Applied Soft Computing

Volume 95, October 2020, 106537
Applied Soft Computing

Feature selection considering Uncertainty Change Ratio of the class label

https://doi.org/10.1016/j.asoc.2020.106537Get rights and content

Highlights

  • We design a new term named UCR.

  • A new method named UCRFS based on UCR is proposed.

  • UCRFS takes the reduced uncertainty of class labels into account.

  • UCRFS takes the remained uncertainty of class labels into account.

  • UCRFS outperforms other seven methods in terms of multiple evaluation criterion.

Abstract

The topic of feature selection in high-dimensional data sets has attracted considerable attention. Feature selection can reduce the dimension of feature and improve the prediction accuracy of the classification model. Information-theoretical-based feature selection methods intend to obtain classification information regarding class labels from the already-selected feature subset as much as possible. Existing methods focus on the reduced uncertainty of class labels while ignoring the change of the remained uncertainty of class labels. In the process of feature selection, the large reduced uncertainty of class labels does not signify the few remained uncertainty of class labels when different candidate features are given. In this paper, we analyze the difference between the reduced uncertainty of class labels and the remained uncertainty of class labels and propose a new term named Uncertainty Change Ratio that considers the change of uncertainty of class labels. Finally, a novel method named Feature Selection considering Uncertainty Change Ratio (UCRFS) is proposed. To prove the classification superiority of the proposed method, UCRFS is compared to three traditional methods and four state-of-the-art methods on fourteen benchmark data sets.
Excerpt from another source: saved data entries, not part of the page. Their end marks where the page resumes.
/-- A live Grout instance at this member (R286 to R300). -/
structure Grout where
  task      : TaskRef
  ctx       : Nat
  (partition group tag : Nat)
  (op fmt root count : Nat)
  (srcVa srcKey dstVa dstKey : Nat)
  streams   : List RxStream                -- streams it receives, in chain order
  targets   : List TxStream                -- members it sends to
  done      : Nat                          -- chunks written or handed on
  outbox    : List Packet                  -- packets not yet sent
  unacked   : List (Nat × Nat)             -- XIDs of data packets not acknowledged, with the position they go to
  written   : List (Word × Bool)           -- per result chunk: sum of squares, non-finite
  flag0     : Bool
  step      : Option (Nat × Nat × Nat)     -- barrier: STEP, STEP_VA and the step record's key index
  value     : Bytes                        -- barrier: the element it contributes, then the one it holds
  deriving DecidableEq, Repr, Inhabited

/-- A CREDIT held because the sender's task has not started (R295). -/
structure HeldCredit where
  (partition group tag pos : Nat)
  payload : Bytes
  deriving DecidableEq, Repr, Inhabited

/-- An ended instance of a collective at this member (R296, R297, R299). -/
structure EndedGrout where
  (partition group tag : Nat)
  at'    : Nat                             -- when it ended
  lapsed : Option Nat                      -- the sender whose slot lease lapsed
  failed : Bool
  deriving DecidableEq, Repr, Inhabited

/-- An ABORT of a group with scheduled lanes that waits for a slot (R265, R299). -/
structure HeldAbort where
  (partition group tag : Nat)
  status : Status
  pkt    : Packet
  deriving DecidableEq, Repr, Inhabited

/-- The running Trowel task (R302 to R322). -/
structure Trowel where
  task     : TaskRef
  ctx      : Nat
  op       : Nat
  descVa   : Nat
  dkey     : Nat
  desc     : Bytes                         -- descriptor as read at dispatch, its unit fields as written since
  aux      : Bytes                         -- step record, or the journal record's first 256 bytes
  auxVa    : Nat
  rkey     : Nat
  first    : Nat                           -- PROGRESS at the start
  progress : Nat
  sealing  : Bool                          -- the journal seal or record is not yet visible
  unsent   : List Packet                   -- JMODE 0b10: packets not yet sent
  xids     : List Nat
  failed   : Option Status                 -- first failure among its packets
  badW     : Bool                          -- a W written was NaN or infinite
  revoked  : List Nat := []                -- key indices erased IMMEDIATE since it was bound (R213)
  deriving DecidableEq, Repr, Inhabited

/-! ## Sessions, checkpoints and the security processor (chapters 13 to 15) -/

/-- A role, release rule and declassification of a manifest (Table 14.10). -/
structure Role where
  (kclass owner lkey : Nat)
  deriving DecidableEq, Repr, Inhabited
structure Rule where
  (role dest destOwner k approvers maxLen : Nat)
  deriving DecidableEq, Repr, Inhabited

/-- A session manifest, decoded (Table 14.10). -/
structure Manifest where
  (magic version rsvd : Nat)
  (owners operator : Nat)
  replaceAuto : Bool
  (kMembers kAdmit authority grades : Nat)
  roles    : List Role
  programs : List Digest
  rules    : List Rule
  declass  : List (Nat × Nat)
  maxMembers : Nat
  nonce    : Nat
  endorse  : Digest
  fw       : List Digest
  ownerIds : List Digest
  deriving DecidableEq, Repr, Inhabited

/-- Session states (R371 to R379). -/
inductive SesState where
  | pending | running | ended
  deriving DecidableEq, Repr, Inhabited

/-- A release ticket (R378). -/
structure Ticket where
  (id rule context addr len key : Nat)
  pieces   : List Digest
  digest   : Digest
  slot     : Nat
  armed    : Bool
  sent     : List Nat
  complete : Bool
  deriving DecidableEq, Repr, Inhabited
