-- ==== Sys2Proof/Machine/Crypto.lean ====
section
/-! DEFINITION. Keys and the wire forms of chapter 09: DRBG draws, key slots, inline key contexts, generations and
write budgets, the start of a sanding pass, and the byte layouts that the ciphers take (tweak, tag input, IVs, the
Reed-Solomon check symbols). -/

namespace Sys2Proof.Machine
open Sys2Proof

/-! ## Entropy (R351 to R353) -/

/-- The DRBG can supply random bits. -/
def drbgOk (s : State) : Bool := s.sp.drbgReady && s.sp.entropyOk && !s.sp.stopped

/-- One DRBG output of up to 384 bits: a fresh free value each time (R353). -/
def draw (s : State) : BitVec 384 × State :=
  (Config.random s.sp.draws, { s with sp := { s.sp with draws := s.sp.draws + 1, generates := s.sp.generates + 1 } })

/-! ## Key slots (R357 to R361) -/

/-- The key a slot holds: the XOR of its shares. -/
def slotKey (v : Slot) : BitVec 256 := v.share1 ^^^ v.share2

/-- Loads a slot: SGEN rises, the key is held as two shares under a fresh mask. Every request that loads a slot needs the DRBG
(R351); where a membership record brings a key while the random service is stopped, no bit is drawn and the slot's share stays
its mask (DESIGN CHOICE: R352 keeps keys usable and says nothing of masks). -/
def loadSlot (s : State) (slot cls : Nat) (key : BitVec 256) (part ses owner expiry limit : Nat) : State :=
  let v := slotOf s slot
  let (m, s) : BitVec 256 × State := if drbgOk s then ((draw s).1.truncate 256, (draw s).2) else (v.share1, s)
  setSlot s slot { v with cls := cls, state := .loaded, share1 := m, share2 := m ^^^ key, sgen := v.sgen + 1,
                          partition := part, session := ses, owner := owner, expiry := expiry, uses := 0, limit := limit,
                          pins := 0, bound := 0 }

/-- Empties a slot, zeroized; SGEN is kept, so that a generation never returns. -/
def emptySlot (s : State) (slot : Nat) : State := setSlot s slot { sgen := (slotOf s slot).sgen }

/-- The slot that the security processor allocates: from 0xD7 downward, skipping occupied ones (R357). -/
def freeSlot (s : State) : Option Nat :=
  ((List.range 0xD8).reverse).find? (fun i => (slotOf s i).state == .empty)

/-- A use of a slot starts (R358, R359, R361): the failure that refuses it, or the state with USES counted. -/
def useSlot (s : State) (slot cls ses : Nat) : Status × State :=
  let v := slotOf s slot
  if v.state = .erasing then (.keyRevoked, s)
  else if v.state ≠ .loaded ∨ v.cls ≠ cls ∨ v.session ≠ ses then (.policyDenied, s)
  else if v.limit ≤ v.uses then (.keyExhausted, s)
  else (.ok, setSlot s slot { v with uses := v.uses + 1 })

/-- A bound use of a slot ends; the last one lets an erasure finish (R360). -/
def endUse (s : State) (slot : Nat) : State :=
  let v := slotOf s slot
  let v := { v with bound := v.bound - 1 }
  if v.state = .erasing ∧ v.bound = 0 then emptySlot s slot else setSlot s slot v

/-- A key context stops naming a slot (R213). -/
def unpin (s : State) (slot : Nat) : State := modSlot s slot (fun v => { v with pins := v.pins - 1 })
/-- A key context names a slot (R213). -/
def pin (s : State) (slot : Nat) : State := modSlot s slot (fun v => { v with pins := v.pins + 1 })

/-! ## Inline key contexts (R211 to R227) -/

/-- A memory class (Table 9.2). -/
def memClass (k : KeyCtx) : Bool := k.cls == 0 || k.cls == 1
/-- The largest write count of a generation (R222). -/
def writeBudget : Nat := 2 ^ 44

/-- The key context serves a memory request (R212, R213): OK, POLICY_DENIED or KEY_REVOKED. Key index 0 is the module's
own (R155) and always serves. A context bound to another session than the key's slots is refused (R358). A request bound before
an IMMEDIATE erase of its key context carries its index plus 256. -/
def memKeyCheck (s : State) (ctx key : Nat) : Status :=
  if key = 0 then .ok
  else if 256 ≤ key then .keyRevoked
  else match (keyOf s key).state with
    | .free => .policyDenied
    | .zeroizing => .policyDenied
    | _ => if memClass (keyOf s key) && (decide (4096 ≤ ctx) || (ctxOf s ctx).session == (keyOf s key).session) then .ok else .policyDenied

/-- A memory key context that a command of a context may name: in its partition and of its session (R172). -/
def commandKeyOk (s : State) (ctx key : Nat) : Bool :=
  let c := ctxOf s ctx
  let k := keyOf s key
  key != 0 && k.state != .free && memClass k && k.partition == c.partition && k.session == c.session

/-- Activation with a key in a slot (R214): GEN rises, counts and counters restart. -/
def activateKey (s : State) (key cls part ses role slot : Nat) : State :=
  let k := keyOf s key
  let s := setKey s key { state := .active, cls := cls, partition := part, session := ses, role := role, slotCur := slot,
                          gen := k.gen + 1, sandAt := 0xC0000000000 }
  pin s slot

/-- Zeroization (R227): GEN rises, the pinned slots are erased, the context is FREE. -/
def zeroizeKey (s : State) (key : Nat) : State :=
  let k := keyOf s key
  if k.state = .free then s
  else
    let s := emptySlot s k.slotCur
    let s := if k.state = .sanding then emptySlot s k.slotOld else s
    -- the roll count of a Lath index and its session stay on record, so that no derived key is used twice (R228, R375)
    setKey s key (if k.cls = 2 then { gen := k.gen + 1, roll := k.roll, session := k.session } else { gen := k.gen + 1 })

/-- Starts a sanding pass (R223, R224 step 1); a missing slot or a DRBG that is not ready defers it, and the deferral
is logged as a refusal. -/
def startSanding (s : State) (key : Nat) : State :=
  let k := keyOf s key
  match freeSlot s with
  | none => logIt (setKey s key { k with deferred := some s.ns }) 2 (statusCode .busy) k.partition 0 key 0
  | some slot =>
    if !drbgOk s then logIt (setKey s key { k with deferred := some s.ns }) 2 (statusCode .entropyNotReady) k.partition 0 key 0
    else
      let (r, s) := draw s
      let s := loadSlot s slot 0 (r.truncate 256) k.partition k.session 0 1 (2 ^ 48 - 1)
      let s := pin s slot
      setKey s key { k with state := .sanding, slotOld := k.slotCur, slotCur := slot, gen := k.gen + 1, wOld := k.wCur,
                            wCur := 0, sweep := [], bad := 0, deferred := none }

/-! ## Wire forms -/

/-- The 128-bit XTS tweak (Table 9.3). -/
def xtsTweak (addr key gen : Nat) : BitVec 128 :=
  BitVec.ofNat 128 (addr / 64 % 2 ^ 42 + key % 256 * 2 ^ 48 + gen % 2 ^ 32 * 2 ^ 56)

/-- The tag input Mtag (Table 9.4); `cap` tells the capacity tier. -/
def mtag (cipher : Bytes) (addr key gen : Nat) (cap : Bool) : Bytes :=
  slice cipher 0 64 ++ leBytes 6 (addr / 64) ++ leBytes 1 key ++ leBytes 1 (b2n cap) ++ leBytes 4 gen ++ leBytes 4 0

/-- The ASCII bytes of a label. -/
def ascii (l : List Char) : Bytes := l.map (fun c => BitVec.ofNat 8 c.toNat)
/-- The derivation of a 32-byte key (Table 14.3): label and further info. -/
def deriveKey (ikm : Bytes) (label : List Char) (info : Bytes) : BitVec 256 :=
  (Config.hkdf ikm (ascii label ++ info)).truncate 256
/-- Bytes of a 256-bit key. -/
def keyBytes (k : BitVec 256) : Bytes := leBytes 32 k.toNat

/-- The order of the P-384 group (FIPS 186-5; PRESUMED, the manual cites it). -/
def p384Order : Nat :=
  0xFFFFFFFFFFFFFFFFFFFFFFFFFFFFFFFFFFFFFFFFFFFFFFFFC7634D81F4372DDF581A0DB248B0A77AECEC196ACCC52973
/-- The root secret of an OTP bank: its 256-bit secret field (R354). -/
def secretBytes (bank : BitVec 264) : Bytes := leBytes 32 (bank.toNat % 2 ^ 256)
/-- The ECDSA identity scalar: 56 bytes of derivation, big-endian, mod (n - 1) + 1 (R355, R356). -/
def ecdsaScalar (bank : BitVec 264) : Nat :=
  leVal (leBytes 56 (Config.hkdf (secretBytes bank) (ascii ['Z','E','L','-','I','D','-','E','C','D','S','A'])).toNat).reverse % (p384Order - 1) + 1
/-- The ML-DSA identity seed ξ (R355). -/
def mldsaSeed (bank : BitVec 264) : Bytes :=
  keyBytes (deriveKey (secretBytes bank) ['Z','E','L','-','I','D','-','M','L','D','S','A'] [])
/-- The identity digest: SHA-384 of the two public keys, 97 and 2,592 bytes (R356). -/
def identityOf (bank : BitVec 264) : Digest :=
  Config.sha384 (Config.ecdsaPublic (ecdsaScalar bank) ++ Config.mldsaPublic (mldsaSeed bank))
The experimental results demonstrate that UCRFS outperforms seven other methods in terms of average classification accuracy, AUC and F1 score.

Introduction

Feature selection is an essential step in data mining and machine learning [1], [2], [3], [4], [5]. In real-world applications, high dimensional feature space leads to some issues in the classification task such as over-fitting, high computational cost and terrible classification performance [6], [7], [8], [9]. Feature selection intends to find the most informative feature subset from the original feature set and eliminate the irrelevant and redundant features, which can effectively reduce the high dimensionality of data sets and improve classification performance [10], [11], [12], [13].

Feature selection methods can be divided into three groups based on the selection strategy: wrapper methods, embedded methods and filter methods [14], [15], [16]. Wrapper methods are dependent on a specific classifier for evaluating candidate features. Embedded methods implement feature selection process simultaneously with the training process of the learning algorithm. Filter methods evaluate feature subsets by the predefined evaluation criteria that are independent of any classifier. Filter methods have attracted more and more attention because they are effective and efficient. In this paper, we focus on filter methods.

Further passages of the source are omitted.